Archives For Aerospace Safety
The search for MH370 will end next tuesday with the question of it’s fate no closer to resolution. There is perhaps one lesson that we can glean from this mystery, and that is that when we have a two man crew behind a terrorist proof door there is a real possibility that disaster is check-riding the flight. As Kenedi et al. note in a 2016 study five of the six recorded murder-suicide events by pilots of commercial airliners occurred after they were left alone in the cockpit, in the case of both the Germanwings 9525 or LAM 470 this was enabled by one of the crew being able to lock the other out of the cockpit. So while we don’t know exactly what happened onboard MH370 we do know that the aircraft was flown deliberately to some point in the Indian ocean, and on the balance of the probabilities that was done by one of the crew with the other crew member unable to intervene, probably because they were dead.

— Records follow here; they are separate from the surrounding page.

/-- The first and the last byte of the response. -/
theorem witness_SingleByteCorruptionIsCaught :
    (Instr.dec18, 6) ∈ decoders ∧ busy.rx.wf = true ∧ sample.length = 3 * 6 ∧ BytesIntact sample 6 ∧
    (0 < 3 * 6 ∧ (0x45 : Byte) ≠ sample.getD 0 0) ∧ (17 < 3 * 6 ∧ (0x80 : Byte) ≠ sample.getD 17 0) :=
  ⟨by decide, by decide +kernel, rfl, sample_intact, by decide, by decide⟩

theorem witness_DecoderRejectsZerosAcceptsOnes :
    (Instr.dec3, 1) ∈ decoders ∧ (loaded [0, 0, 0]).rxLen.toNat = 3 * 1 ∧
    (∀ a < 3 * 1, (loaded [0, 0, 0]).rx.read a = 0) ∧ (loaded [0xFF, 0xFF, 0xAC]).rxLen.toNat = 3 * 1 ∧
    ∀ g < 1, (loaded [0xFF, 0xFF, 0xAC]).rx.read (3 * g) = 0xFF ∧
      (loaded [0xFF, 0xFF, 0xAC]).rx.read (3 * g + 1) = 0xFF ∧
      (loaded [0xFF, 0xFF, 0xAC]).rx.read (3 * g + 2) = 0xAC := by decide +kernel

theorem witness_LoadedMeasurementIsDelivered :
    busy.rx.wf = true ∧ sample.length = 18 ∧ BytesIntact sample 6 := ⟨by decide +kernel, rfl, sample_intact⟩

theorem witness_FloatPatternsAreDeliveredUnchanged :
    busy.rx.wf = true ∧ floatPair 0x7FA00001 = [0x7F, 0xA0, 0xDF, 0x00, 0x01, 0xB0] := by decide +kernel

/-- Each clause at the ends of its range: exponents 1 and 254, 0 and 255 with the fraction zero and not. -/
theorem witness_FloatValueFollowsFields :
    (∀ v ∈ [(0x00800000 : Float32Bits), 0x7F7FFFFF],
      1 ≤ (v.extractLsb' 23 8).toNat ∧ (v.extractLsb' 23 8).toNat ≤ 254) ∧
    (∀ v ∈ [(0x80000000 : Float32Bits), 0x007FFFFF], (v.extractLsb' 23 8).toNat = 0) ∧
    ((0x80000000 : Float32Bits).extractLsb' 0 23).toNat = 0 ∧
    (((0xFF800000 : Float32Bits).extractLsb' 23 8).toNat = 255 ∧
      ((0xFF800000 : Float32Bits).extractLsb' 0 23).toNat = 0) ∧
    ((0x7F800001 : Float32Bits).extractLsb' 23 8).toNat = 255 ∧
      ((0x7F800001 : Float32Bits).extractLsb' 0 23).toNat ≠ 0 :=
  ⟨by simp, by simp, by decide, by decide, by decide, by decide⟩

/-- The longest load, by a host that never called `open` and by one that did, and one byte more. -/
theorem witness_LoadRxWritesOnlyReceiveBuffer :
    ((about (.loadRx sample)).program = .loadRx sample :: [] ∧ (about (.loadRx sample)).rx.wf = true ∧
      sample.length ≤ 18 ∧ (about (.loadRx sample)).records.bound = false) ∧
    ((hosted host (.loadRx sample)).program = .loadRx sample :: [] ∧ (hosted host (.loadRx sample)).rx.wf = true ∧
      contractFault (.loadRx sample) (hosted host (.loadRx sample)) = none) ∧
    (about (.loadRx (0 :: sample))).program = .loadRx (0 :: sample) :: [] ∧
    (about (.loadRx (0 :: sample))).rx.wf = true ∧ ¬ (0 :: sample).length ≤ 18 := by decide +kernel

theorem witness_EachItemHasItsWriters : (∃ t, exec .rdfw busy = .next t) ∧ Instr.rdfw ≠ .clr :=
  ⟨goes_on (by decide +kernel), by decide⟩

/-- Two states that agree on the loaded bytes and differ elsewhere. -/
theorem witness_ResultsDependOnInputsOnly :
    busy.tx.wf = true ∧ (loaded sample).tx.wf = true ∧ busy.rxLen = (loaded sample).rxLen ∧
    (∀ a < busy.rxLen.toNat, busy.rx.read a = (loaded sample).rx.read a) ∧ busy ≠ loaded sample ∧
    (∃ t, exec .dec18 busy = .next t) ∧ ∃ t, exec .dec18 (loaded sample) = .next t :=
  ⟨by decide +kernel, by decide +kernel, by decide +kernel, by decide +kernel, by decide +kernel,
    goes_on (by decide +kernel), goes_on (by decide +kernel)⟩

theorem witness_OperationsAreIdempotent : busy.tx.wf = true ∧ ∃ t, exec (.wrint 2) busy = .next t :=
  ⟨by decide +kernel, goes_on (by decide +kernel)⟩

theorem witness_ErrorsComeFromTheirOperations :
    (∃ t, exec (.wrint 0) busy = .next t) ∧ (∃ t, exec .dec3 busy = .next t) ∧ ∃ t, exec (.chk 6) busy = .next t :=
  ⟨goes_on (by decide +kernel), goes_on (by decide +kernel), goes_on (by decide +kernel)⟩

theorem witness_EveryOperationCompletes : LegalValues busy := busy_legal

As I’ve written before the combination of small crew sizes to reduce costs, and a secure cockpit to reduce hijacking risk increases the probability of one crew member being able to successfully disable the other and then doing exactly whatever they like. Thus the increased hijacking security measured act as a perverse incentive for pilot murder-suicides may over the long run turn out to kill more people than the risk of terrorism (1). Or to put it more brutally murder and suicide are much more likely to be successful with small crew sizes so these scenarios, however dark they may be, need to be guarded against in an effective fashion (2).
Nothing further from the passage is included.